*** Exercise input ***
-- ==== Sys2Proof/Machine/Step.lean ====
section
/-! DEFINITION. One step of the machine, and where it finds the instruction it runs next. -/

namespace Sys2Proof.Machine

/-- One step: take the next action (R8). -/
def step (s : State) : Host.Outcome State Fault Refusal :=
  match nextAction s with
  | .run i t => exec i t
  | .settle t => .next t
  | .refuse r => .refused r

/-- `s` with the instruction of a table word where the next step fetches: at the cursor of stream0 for a main-stream byte, in the
header block at `tpos` of OUT for a selector of the tar header, which TAR_STEP reads there (assumption log 14). -/
def State.withFetchWord (s : State) (nbits w : Nat) : State :=
  match decodeTableWord nbits w with
  | none => s
  | some i =>
    match i.format with
    | .main => armMain i (BitVec.ofNat 8 (w % 2 ^ nbits)) s
    | .internal => s
    | .magic5 => armHeader (magicBlock (bytesMsb (nbits / 8) (w % 2 ^ nbits))) s
    | .magic8 => armHeader (magicBlock (bytesMsb (nbits / 8) (w % 2 ^ nbits))) s
    | .typeFlag => armHeader (flagBlock (BitVec.ofNat 8 (w % 2 ^ nbits))) s

end Sys2Proof.Machine
end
*** End of Exercise input ***
**Work request:**
Please output the listing in full, exactly as it was given above.

**Output:**
-- ==== Sys2Proof/Machine/Step.lean ====
section
/-! DEFINITION. One step of the machine, and where it finds the instruction it runs next. -/

namespace Sys2Proof.Machine

/-- One step: take the next action (R8). -/
def step (s : State) : Host.Outcome State Fault Refusal :=
  match nextAction s with
  | .run i t => exec i t
  | .settle t => .next t
  | .refuse r => .refused r

/-- `s` with the instruction of a table word where the next step fetches: at the cursor of stream0 for a main-stream byte, in the
header block at `tpos` of OUT for a selector of the tar header, which TAR_STEP reads there (assumption log 14). -/
def State.withFetchWord (s : State) (nbits w : Nat) : State :=
  match decodeTableWord nbits w with
  | none => s
  | some i =>
    match i.format with
    | .main => armMain i (BitVec.ofNat 8 (w % 2 ^ nbits)) s
    | .internal => s
    | .magic5 => armHeader (magicBlock (bytesMsb (nbits / 8) (w % 2 ^ nbits))) s
    | .magic8 => armHeader (magicBlock (bytesMsb (nbits / 8) (w % 2 ^ nbits))) s
    | .typeFlag => armHeader (flagBlock (BitVec.ofNat 8 (w % 2 ^ nbits))) s

end Sys2Proof.Machine
end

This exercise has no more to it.